Now history records that in 1616, the same Holy Office issued decrees that defined a heresy, but these are not recorded among the 35. When did they disappear, in 1835 when they did a U-turn and hid the heresy because it was embarrising for them. There is, as the Bible says, nothing new under the sun that has not gone before.

Re: Was the Denzinger tampered with?
« Reply #19 on: February 03, 2021, 06:04:47 PM »
The Denzinger was not tampered with.
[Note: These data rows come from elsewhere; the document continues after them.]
-- ==== Sys2Proof/Laws/Timing.lean ====
section
/-! SUPPORT. The timing functions under a configuration that meets 00_scope.md R9 (10_state.md R27; 40_timing_fsm.md R101, R110). -/

namespace Sys2Proof.Machine

/-- The constraints of 00_scope.md R9, one by one. -/
theorem validConfig_iff (c : Config) :
    validConfig c = true ↔
      0 < c.oamEnd ∧ c.oamEnd < c.xferEnd ∧ c.xferEnd < c.linePeriod ∧
      0 < c.visible ∧ c.visible < c.lines ∧ c.lines ≤ 256 := by
  simp [validConfig, and_assoc]

variable {c : Config} (hc : validConfig c = true)

include hc

theorem linePeriod_gt_two : 2 < c.linePeriod := by
  have := (validConfig_iff c).mp hc; omega

theorem linePeriod_pos : 0 < c.linePeriod := by
  have := linePeriod_gt_two hc; omega

theorem lines_pos : 0 < c.lines := by
  have := (validConfig_iff c).mp hc; omega

theorem framePeriod_pos : 0 < framePeriod c := Nat.mul_pos (linePeriod_pos hc) (lines_pos hc)

theorem linePeriod_le_framePeriod : c.linePeriod ≤ framePeriod c := Nat.le_mul_of_pos_right _ (lines_pos hc)

/-- The scanline is in `[0, P_LINES)` (10_state.md R23). -/
theorem lyOf_lt_lines (n : Nat) : lyOf c n < c.lines := by
  unfold lyOf
  rw [Nat.div_lt_iff_lt_mul (linePeriod_pos hc), Nat.mul_comm]
  exact Nat.mod_lt _ (framePeriod_pos hc)

theorem dotOf_lt (n : Nat) : dotOf c n < c.linePeriod := Nat.mod_lt _ (linePeriod_pos hc)

theorem nextCount_lt (n : Nat) : nextCount c n < framePeriod c := Nat.mod_lt _ (framePeriod_pos hc)

omit hc in
/-- A counter value of a frame, by its line and its offset. -/
theorem line_dot_lt {line dot : Nat} (hl : line < c.lines) (hd : dot < c.linePeriod) :
    line * c.linePeriod + dot < framePeriod c := by
  have h : (line + 1) * c.linePeriod ≤ c.lines * c.linePeriod := Nat.mul_le_mul_right _ hl
  rw [Nat.add_mul, Nat.one_mul] at h
  unfold framePeriod
  rw [Nat.mul_comm c.linePeriod]
  omega

/-- The scanline and the offset of `line * P_LINE_PERIOD + dot`. -/
theorem lyOf_line_dot {line dot : Nat} (hl : line < c.lines) (hd : dot < c.linePeriod) :
    lyOf c (line * c.linePeriod + dot) = line := by
  unfold lyOf
  rw [Nat.mod_eq_of_lt (line_dot_lt hl hd), Nat.mul_comm, Nat.mul_add_div (linePeriod_pos hc),
    Nat.div_eq_of_lt hd, Nat.add_zero]

omit hc in
theorem dotOf_line_dot {line dot : Nat} (hd : dot < c.linePeriod) :
    dotOf c (line * c.linePeriod + dot) = dot := by
  unfold dotOf
  rw [Nat.mul_comm, Nat.mul_add_mod, Nat.mod_eq_of_lt hd]

omit hc in
/-- A counter value in range is its line and its offset. -/
theorem line_dot_eq {n : Nat} (hn : n < framePeriod c) : lyOf c n * c.linePeriod + dotOf c n = n := by
  unfold lyOf dotOf
  rw [Nat.mod_eq_of_lt hn]
  exact Nat.div_add_mod' n c.linePeriod

omit hc in
/-- Within a line the counter and its offset advance by one. -/
theorem nextCount_line_dot {line dot : Nat} (hl : line < c.lines) (hd : dot + 1 < c.linePeriod) :
    nextCount c (line * c.linePeriod + dot) = line * c.linePeriod + (dot + 1) := by
  unfold nextCount
  exact Nat.mod_eq_of_lt (line_dot_lt hl hd)

omit hc in
/-- The counter wraps at the end of the frame (10_state.md R32). -/
theorem nextCount_wrap {n : Nat} (hn : n + 1 = framePeriod c) : nextCount c n = 0 := by
  unfold nextCount; rw [hn, Nat.mod_self]

theorem nextCount_zero : nextCount c 0 = 1 := by
  unfold nextCount
  have := linePeriod_gt_two hc
  have := linePeriod_le_framePeriod hc
  exact Nat.mod_eq_of_lt (by omega)

/-- The derived mode of counter 0 is OAM_SEARCH (10_state.md R26). -/
theorem modeOf_zero : modeOf c 0 = .oamSearch := by
  have h := (validConfig_iff c).mp hc
  have hly : lyOf c 0 = 0 := by simp [lyOf]
  have hdot : dotOf c 0 = 0 := by simp [dotOf]
  rw [modeOf, hly, hdot, if_neg (by omega), if_pos h.1]

/-- The scanline and the offset of counter 1. -/
theorem lyOf_one : lyOf c 1 = 0 ∧ dotOf c 1 = 1 := by
  have h2 := linePeriod_gt_two hc
  have h := lyOf_line_dot hc (lines_pos hc) (show 1 < c.linePeriod by omega)
  have h' := dotOf_line_dot (c := c) (line := 0) (show 1 < c.linePeriod by omega)
  rw [Nat.zero_mul, Nat.zero_add] at h h'
  exact ⟨h, h'⟩

/-- The first tick after a reset enters OAM_SEARCH when that mode lasts past offset 0, and PIXEL_TRANSFER otherwise
(40_timing_fsm.md R122; log entry 17). -/
theorem modeOf_one : modeOf c 1 = if 1 < c.oamEnd then .oamSearch else .pixelTransfer := by
  have h := (validConfig_iff c).mp hc
  obtain ⟨hly, hdot⟩ := lyOf_one hc
  rw [modeOf, hly, hdot, if_neg (by omega)]
  split
  · rfl
  · rw [if_pos (by omega)]

omit hc in
/-- The scanline depends on the counter modulo the frame period (10_state.md R27). -/
@[simp] theorem lyOf_mod (n : Nat) : lyOf c (n % framePeriod c) = lyOf c n := by
  unfold lyOf; rw [Nat.mod_mod]

omit hc in
/-- A frame is a whole number of lines, so the offset survives the wrap (10_state.md R27). -/
@[simp] theorem dotOf_mod (n : Nat) : dotOf c (n % framePeriod c) = dotOf c n :=
  Nat.mod_mod_of_dvd n ⟨c.lines, rfl⟩

omit hc in
@[simp] theorem modeOf_mod (n : Nat) : modeOf c (n % framePeriod c) = modeOf c n := by
  unfold modeOf; rw [lyOf_mod, dotOf_mod]

/-- The derived mode turns to HBLANK at offset `P_XFER_END` of a visible line and nowhere else (40_timing_fsm.md R102). -/
theorem modeOf_enters_hblank_iff {n : Nat} (hn : n < framePeriod c) :
    modeOf c (n + 1) = .hblank ∧ modeOf c n ≠ .hblank ↔ lyOf c (n + 1) < c.visible ∧ dotOf c (n + 1) = c.xferEnd := by
  have h := (validConfig_iff c).mp hc
  have hl := lyOf_lt_lines hc n
  have hd := dotOf_lt hc n
  have e := line_dot_eq hn
  have hmode : ∀ k, modeOf c k = .hblank ↔ lyOf c k < c.visible ∧ c.xferEnd ≤ dotOf c k := by
    intro k
    unfold modeOf
    split
    · simp; omega
    · split
      · simp; omega
      · split
        · simp; omega
        · simp; omega
  rw [ne_eq, hmode, hmode]
  by_cases hlast : dotOf c n + 1 < c.linePeriod
  · have hly : lyOf c (n + 1) = lyOf c n := by
      conv_lhs => rw [← e, Nat.add_assoc]
      exact lyOf_line_dot hc hl hlast
    have hdot : dotOf c (n + 1) = dotOf c n + 1 := by
      conv_lhs => rw [← e, Nat.add_assoc]
      exact dotOf_line_dot hlast
    omega
  · have hdot : dotOf c (n + 1) = 0 := by
      have : n + 1 = (lyOf c n + 1) * c.linePeriod + 0 := by rw [Nat.add_mul, Nat.one_mul]; omega
      rw [this]
      exact dotOf_line_dot (by omega)
    omega

omit hc in
/-- Only a visible line is in HBLANK (40_timing_fsm.md R113). -/
theorem visible_of_modeOf_ne_vblank {n : Nat} (h : modeOf c n ≠ .vblank) : lyOf c n < c.visible := by
  unfold modeOf at h
  split at h
  · exact absurd rfl h
  · omega

end Sys2Proof.Machine
end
While the apostate modernist Karl Rahner edited some editions, the removal of 730 predates his editing of it.

The reason why #730 was removed was due to the fact that the errors of Peter de Osma were first condemned by an assembly of Divines and Canon Lawyers convoked by the Archbishop of Toledo in 1479. One of the propositions of Peter de Osma that was condemned was "Ecclesia urbis Romae errare potest."

However Pope Sixtus IV in his Bull Licet Ea confirmed the decisions of the assembly while leaving out proposition VII "Ecclesia urbis Romae errare potest." The old Denzinger and the more recent revisions all use the Bull of Sixtus IV as the source of the condemnation of Peter de Osma. This is the error of the old Denzinger which was corrected by later revisions. The old Denzinger attributed the condemnation of proposition VII to the Sixtus IV's Bull which in reality did not confirm the error of this proposition by the original assembly condemning Peter de Osma. Therefore it was rightfully removed from recent editions of the Denzinger for this reason because it cannot be attributed to Sixtus IV like the rest of the condemned propositions of Peter de Osma.